# Backround Invest Question



## dogsoldier (Oct 11, 2005)

Hello everyone, 

I had a question regarding backround investigations. My father has a pretty lengthy arrest record dating all the way back to the late 60's. He also, by his own admission has two outstanding warrants. My question is, will this come up on a backround investigation? If so, will it hurt me?

Any input you guys/girls may have on this will be greatly appreciated. Thanks in advance!


----------



## Officer Dunngeon (Aug 16, 2002)

dogsoldier said:


> My father has a pretty lengthy arrest record dating all the way back to the late 60's. He also, by his own admission has two outstanding warrants. My question is, will this come up on a backround investigation? If so, will it hurt me?


It probably would come up, depending how thorough the department is in checking out your social history. Some departments ask for the full 411 of every person you ever lived with including birthdates and social security numbers. If his criminal history isn't discovered that way, then it could come up through neighbors, associates, or even through an interview with the investigators themselves.

Unless you were repeatedly arrested alongside him and you can't demonstrate that you are a law-abiding and responsible individual, I really don't see his issues preventing you from getting on the job.


----------



## Mikey682 (May 2, 2002)

My dad has a "pretty colorful" background, which was brought up by my BI, but he said it didnt have any effect on me becuase I wasnt personally involved in any of those problems. Just be honest to him about everything and you should be fine.


----------



## 94c (Oct 21, 2005)

if you're applying for a department near where your father lived then they already made the connection. if it is a small department then you will probably have to live with the stigma.


----------



## HousingCop (May 14, 2004)

If you turn him in for the 2 warrants, you may get points with the BG investigator!


----------



## Guest (Jan 11, 2006)

HousingCop said:


> If you turn him in for the 2 warrants, you may get points with the BG investigator!
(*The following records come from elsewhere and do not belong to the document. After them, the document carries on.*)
/-- CONTROLLER_SHUTDOWN. -/
def execControllerShutdown (p : Fin 4) (s : State) : Host.Outcome State Fault Refusal :=
  .next (match (s.hifP p).ctrl with
    | some k =>
      if k.stopping then s.shutdownStep p k
      else
        let k := { k with cc := setFld k.cc 14 2 1, stopping := true, csts := setFld k.csts 2 2 1 }
        (s.shutdownStart p k).shutdownStep p k
    | none => s)

/-- PROPERTY_SET: CC alone can be written. EN going to 0 is a controller reset, SHN a shutdown (R407). -/
def execPropertySet (c : Fin 4096) (s : State) : Host.Outcome State Fault Refusal :=
  .next (match s.fresh c with
    | none => s
    | some x => match x.cmd.op, (s.hifP x.port).ctrl with
      | .propertySet ofst v, some k =>
        if ofst ≠ 0x14 then s.ctxEnd c invalidField
        else
          let w := v.setWidth 32
          let was := bitAt k.cc 0
          let k := { k with cc := w, csts := if bitAt w 0 && !was then putBit k.csts 0 true else k.csts }
          let s := (s.setHif x.port { s.hifP x.port with ctrl := some k }).ctxEnd c {}
          let s := s.onlyIf (fld w 14 2 != 0 && !k.stopping) fun s => s.shutdownStart x.port k
          s.onlyIf (was && !bitAt w 0) fun s => s.ctrlReset x.port (some c)
      | .propertySet _ _, none => s.ctxEnd c invalidField
      | _, _ => s)

/-! ## Identify (R382 to R387, R397) -/

/-- Bytes or, where there are none, the default. -/
def orElse (l d : List Byte) : List Byte := if l.isEmpty then d else l

/-- Revision bytes 0 to 7 of a slot's image (Table 13.4). -/
def State.slotRev (s : State) (slot : Nat) : List Byte := ((s.slotHeader slot).drop 16).take 8

/-- Identify Controller: VID, SSVID, OUI, CNTLID, CNTRLTYPE, VER, ACL, MTFA, RTD3E, IOCCSZ, VWC present, NPSS, the exit
latencies of PS0 to PS4 in µs and their maximum power; SN, MN, FR, SUBNQN. -/
def State.identifyCtrl (s : State) (p : Nat) : HostReply :=
  let i := s.fw.ident
  let mn := if s.variant = 1 then "Brodvon Sintity BXC4896-AM" else "Brodvon Sintity BXC4896-AH"
  .identify 1 ([i.vid, i.ssvid, i.oui, p + 1, 1, 0x20100, 15, 20, 2000000, 516, 1, 4, 0, 20, 350000, 5000000, 20000000] ++ i.maxPower)
    [orElse i.sn (s.otpBytes 0 20), orElse i.mn (ascii mn), s.slotRev s.clk.slot,
      orElse i.nqn (ascii "nqn.2014-08.org.nvmexpress:uuid:" ++ Config.uuid)]

/-- Namespaces by rising NSID above one. -/
def insertNat (n : Nat) : List Nat → List Nat
  | [] => [n]
  | h :: t => if n ≤ h then n :: h :: t else h :: insertNat n t
def State.nsids (s : State) (above : Nat) : List Nat := ((s.fw.spaces.map Nspace.nsid).filter fun k => decide (above < k)).foldr insertNat []

/-- A namespace's size in LBAs. -/
def State.spaceLbas (s : State) (n : Nspace) : Nat := 65536 * s.spaceZones n

/-- Identify: what each CNS of Table 13.3 returns of the fields the spec fixes. -/
def State.identifyCmd (s : State) (p nsid cns : Nat) : Cpl × Option HostReply :=
  if cns = 1 then ({}, some (s.identifyCtrl p))
  else if cns = 2 then ({}, some (.identify 2 (s.nsids nsid) []))
  else if cns = 6 then ({}, some (.identify 6 [] []))
  else if cns = 0x1C then ({}, some (.identify 0x1C [0, 1, 2] []))
  else if [0, 3, 5, 8].contains cns then
    match s.space nsid with
    | none => (invalidNamespace, none)
    | some n =>
      let v : List Nat := if cns = 0 then [s.spaceLbas n, n.ana]
        else if cns = 3 then [if n.kind = 0 then 0 else if n.kind = 1 then 2 else 1]
        else if cns = 5 then (if n.kind = 1 then [127, 127, 65536] else [])
        else [n.ana, if (s.spaceGroups n).any (fun g => g.readOnly) then 1 else 0]
      ({}, some (.identify cns v []))
  else (invalidField, none)

/-- IDENTIFY. -/
def execIdentify (c : Fin 4096) (s : State) : Host.Outcome State Fault Refusal :=
  .next (s.adminRow c fun s x o => match o with
    | .identify cns => some (s, s.identifyCmd x.port x.cmd.nsid cns)
    | _ => none)

/-! ## Log pages (R383) -/

/-- The admin and I/O opcodes of the profile. PRESUMED: their numbers are those of NVMe. -/
def profileOpcodes : List (List Nat) :=
  [[0x02, 0x06, 0x08, 0x09, 0x0A, 0x0C, 0x10, 0x11, 0x18, 0x7F, 0x80], [0x00, 0x01, 0x02, 0x05, 0x08, 0x0D, 0x0E, 0x11, 0x15, 0x79, 0x7A, 0x7D]]

/-- The discovery log: the subsystem once for each port and each transport enabled on it (R379). -/
def State.discoveryLog (s : State) : List (List Nat) :=
  ((upto 4).map fun p => if !s.rbit (hifCtrl p) 0 then [] else
    (if s.rbit (hifCtrl p) 3 then [[p, 3]] else []) ++ (if s.rbit (hifCtrl p) 4 then [[p, 1]] else [])).flatten

/-- Entries waiting for a port in the Changed Zone List of a namespace. -/
def State.changedZones (s : State) (p nsid : Nat) : List (Nat × Nat) :=
  s.fw.changed.filter fun e => e.1 == p && (match s.spaceOf e.2 with
    | some n => n.nsid == nsid
    | none => false)

/-- The entries that a log page returns, none for a log that the profile has not. -/
def State.logContent (s : State) (p nsid lid : Nat) : Option (List (List Nat)) :=
  if lid = 1 then some (match (s.hifP p).ctrl with
    | some k => k.errors
    | none => [])
  else if lid = 2 then some [[if s.groups.any (fun g => g.readOnly) then 8 else 0]]
  else if lid = 3 then some [[s.clk.slot + 1, match s.fw.pendingSlot with
    | some k => k + 1
    | none => 0], [leNat (s.slotRev 0)], [leNat (s.slotRev 1)]]
  else if lid = 4 then
    some [(s.fw.changed.filter fun e => e.1 == p && decide (2 ^ 32 ≤ e.2)).map fun e => e.2 - 2 ^ 32]
  else if lid = 5 then some profileOpcodes
  else if lid = 0xC then some (s.fw.spaces.map fun n => [n.ana, if s.fw.ana.contains (n.ana, p) then 2 else 1, n.nsid])
  else if lid = 0x80 then some (match s.fw.rsvLog.find? fun e => e.1 == p with
    | some e => [[e.2.1, e.2.2]]
    | none => [])
  else if lid = 0xBF then some [(s.changedZones p nsid).map fun e => e.2]
  else if lid = 0x70 ∧ 0 < (s.hifP p).discovery then some s.discoveryLog
  else none

/-- A change log is cleared by being read. -/
def State.logRead (s : State) (p nsid lid : Nat) : State :=
  if lid = 4 then s.modFw fun f => { f with changed := f.changed.filter fun e => !(e.1 == p && decide (2 ^ 32 ≤ e.2)) }
  else if lid = 0x80 then
    match s.fw.rsvLog.find? fun e => e.1 == p with
    | some e => s.modFw fun f => { f with rsvLog := f.rsvLog.erase e }
    | none => s
  else if lid = 0xBF then s.modFw fun f => { f with changed := f.changed.filter fun e => !(s.changedZones p nsid).contains e }
  else s

/-- Get Log Page. -/
def State.logPageCmd (s : State) (p nsid lid : Nat) : State × Cpl × Option HostReply :=
  match s.logContent p nsid lid with
  | some l => (s.logRead p nsid lid, {}, some (.logPage lid l))
  | none => (s, nvmeCpl 1 0x09, none)

/-- GET_LOG_PAGE. -/
def execGetLogPage (c : Fin 4096) (s : State) : Host.Outcome State Fault Refusal :=
  .next (s.adminRow c fun s x o => match o with
    | .getLogPage lid => some (s.logPageCmd x.port x.cmd.nsid lid)
    | _ => none)

/-! ## Features (R385, R386, R402, R446) -/

/-- Features of Table 13.3 whose value is only kept. PRESUMED: the identifiers are those of NVMe. -/
def keptFeature (fid : Nat) : Bool := [0x01, 0x04, 0x05, 0x08, 0x0B, 0x82, 0x83].contains fid

/-- PWR_IDLEn is lowered to the shortest idle time that an APST table gives (R446). -/
def State.applyApst (s : State) (l : List Nat) : State :=
  s.each [1, 2, 3, 4] fun s n =>
    let t := lget 0 l (n - 1)
    s.onlyIf (t != 0 && decide (t < s.rfld (pwrIdle n) 0 24)) fun s => s.setRfld (pwrIdle n) 0 24 t

/-- Set Features. -/
def State.setFeature (s : State) (p fid : Nat) (v : W) (apst : List Nat) : State × Cpl × Option HostReply :=
  let modCtrl (s : State) (f : Ctrl → Ctrl) : State := s.setHif p { s.hifP p with ctrl := (s.hifP p).ctrl.map f }
  if fid = 0xC1 then
    if fld v 20 12 ≠ 0 then (s, invalidField, none) else (s.hifLattolWrite p v, {}, none)
  else if fid = 6 then (s.setBankBit (bankAddr 29) 0 (bitAt v 0), {}, none)
  else if fid = 2 then
    if 4 < fld v 0 5 then (s, invalidField, none)
    else (({ s with pwr := { s.pwr with psReq := fld v 0 5 } } : State).pwrRecompute, {}, none)
  else if fid = 7 then
    if fld v 0 16 = 0xFFFF ∨ fld v 16 16 = 0xFFFF then (s, invalidField, none)
    else
      let n := min (min (fld v 0 16) (fld v 16 16) + 1) (s.rfld (hifQlimit p) 0 11)
      (modCtrl s fun k => { k with granted := n }, { dw0 := (n - 1) * 65537 }, none)
  else if fid = 0xC then
    ((modCtrl s fun k => { k with apst := apst, feats := tset (fun _ => 0) k.feats 0xC v }).onlyIf (bitAt v 0) fun s => s.applyApst apst, {}, none)
  else if fid = 0xF then
    if !katoOk v.toNat then (s, invalidField, none)
    else (modCtrl s fun k => { k with kato := katoRound v.toNat, kaAt := s.vgl.wall }, {}, none)
  else if keptFeature fid then (modCtrl s fun k => { k with feats := tset (fun _ => 0) k.feats fid v }, {}, none)
  else (s, invalidField, none)

/-- SET_FEATURES. -/
def execSetFeatures (c : Fin 4096) (s : State) : Host.Outcome State Fault Refusal :=
  .next (s.adminRow c fun s x o => match o with
    | .setFeatures fid v apst => some (s.setFeature x.port fid v apst)
    | _ => none)

/-- A feature's current value. -/
def State.featureNow (s : State) (p fid : Nat) : Nat :=
  let kept := match (s.hifP p).ctrl with
    | some k => (tget (fun _ => 0) k.feats fid).toNat
    | none => 0
  if fid = 0xC1 then s.rfld (hifLattol p) 0 20
  else if fid = 6 then (s.reg (bankAddr 29)).toNat % 2
  else if fid = 2 then s.pwr.psReq
  else if fid = 7 then match (s.hifP p).ctrl with
    | some k => (k.granted - 1) * 65537
    | none => 0
  else if fid = 0xF then match (s.hifP p).ctrl with
    | some k => k.kato
    | none => 0
  else if fid = 1 then 7
  else kept

/-- Get Features by Select: 0 current, 1 default, 2 saved, 3 capabilities (bit 0 savable, bit 2 changeable; PRESUMED for the
features other than the latency tolerance). -/
def State.getFeature (s : State) (p fid sel : Nat) : Cpl :=
  if !(keptFeature fid || [2, 6, 7, 0xC, 0xF, 0xC1].contains fid) then invalidField
  else if sel = 1 then { dw0 := if fid = 0xC1 then 50 else if fid = 1 then 7 else 0 }
  else if sel = 3 then { dw0 := if fid = 0xC1 ∨ fid = 6 then 5 else 4 }
  else { dw0 := s.featureNow p fid }

/-- GET_FEATURES. -/
def execGetFeatures (c : Fin 4096) (s : State) : Host.Outcome State Fault Refusal :=
  .next (s.adminRow c fun s x o => match o with
    | .getFeatures fid sel => some (s, s.getFeature x.port fid sel, none)
    | _ => none)

/-! ## Abort, asynchronous events and Keep Alive (R404 to R406) -/

/-- The context of a port that holds a command. -/
def State.lookupCmd (s : State) (p sqid cid : Nat) : Option (Nat × Ctx) :=
  (s.portCtxs p).find? fun e => e.2.cmd.sqid == sqid && e.2.cmd.cid == cid

/-- Abort of a target: whether it won (R404). -/
def State.abortCmd (s : State) (p sqid cid : Nat) : State × Bool :=
  match s.lookupCmd p sqid cid with
  | none => (s, false)
  | some (c, x) =>
    if x.st = .committed ∨ (sqid = 0 ∧ x.cmd.op ≠ .asyncEvent) then (s, false)
    else if x.early then (s.endWaiting c 0x200, true)
    else ((s.setCtx c (some { x with abort := true })).endRunning c, true)

/-- ABORT: bit 0 of Dword 0 is 1 for "not aborted". -/
def execAbort (c : Fin 4096) (s : State) : Host.Outcome State Fault Refusal :=
  .next (match s.fresh c with
    | none => s
    | some x => match x.cmd.op with
      | .abort sqid cid =>
        let r := s.abortCmd x.port sqid cid
        ((r.1.raise qmgInt 3).count (qmgCtr (if r.2 then 2 else 3))).ctxEnd c { dw0 := if r.2 then 0 else 1 }
      | _ => s)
We had someone with an outstanding warrant sign the list, then show-up for their "interview". That person was then escorted into the booking area, where it took about 10 minutes for them to figure out that having their pockets emptied, belt/shoelaces taken, and having Miranda read to them wasn't part of the interview for police officer. That same person is now serving life for Murder.


----------



## dogsoldier (Oct 11, 2005)

First of all, thank you very much to those who answered my question. Secondly I thought about turning my father in for the warrants but he has an uncanny ability to not get arrested on them. Believe it or not, recently he was stopped for running a stop sign in Boston, turns out his car was unregistered. The officer then ran his info, the two warrants came up and my father somehow managed to convince the BPD officer that it "wasn't him". So he drove home that night in an unregistered car, with two outstanding warrants......Your guess is as good as mine.


----------



## dogsoldier (Oct 11, 2005)

Oh yeah, I forgot to mention. I am not exactly sure where my father lives so it would be difficult to actually turn him in. All I know is that he lives somewhere in a very rural part of Maine. The only time I ever see him is when he makes the trip down to Worcester to stop by my house unannounced.


----------



## 94c (Oct 21, 2005)

hides in Maine, stopped in Boston, visits Worcester, does your dad have a nickname like ******?


----------



## dogsoldier (Oct 11, 2005)

Nope, he isn't nearly that smart.


----------



## tango2 (Sep 11, 2005)

Just so you know depends on the department sone officers show up at your house your neighbors house and old places that you use to live at if this helps


----------



## EOD1 (Mar 11, 2004)

HousingCop said:


> If you turn him in for the 2 warrants, you may get points with the BG investigator!


my cousin's grandmother lived in the town i used to dispatch in and he stole her car (he also has a "colorful" history) well the sgt who took the call was nice enough and gave me the courtesy of 3 hours to try to find him and get word out to get the car back, of course he didn't, so i had to enter his warrant into LEAPS. i ended up getting in an MVA trying to flee from a woonsocket cruiser.


----------



## PBC FL Cop (Oct 22, 2003)

Mikey682 said:


> My dad has a "pretty colorful" background, which was brought up by my BI, but he said it didnt have any effect on me becuase I wasnt personally involved in any of those problems. Just be honest to him about everything and you should be fine.


This is good advice, YOU shouldn't be hurt by a family members actions. All lessons in life are useful and you can sometimes benefit from others mistakes!! Best of luck in your career!!


----------



## j809 (Jul 5, 2002)

> So he drove home that night in an unregistered car, with two outstanding warrants...


It was BOSTON, need I say more.


----------



## no$.10 (Oct 18, 2005)

Your father's problems are not yours. Just be VERY honest about the situation. Actually, there's not much more you can do anyway. When/If anyone starts saying, "we see here that you father..." You at that point should probably just shake your head, look down (smiling) and say something like, "yeah, he's a character, alright. He's kind of an "old hippy" I guess, and doesn't really play by the rules. We've never agreed on that point, but he is my Dad..."

*It worked for me. *


----------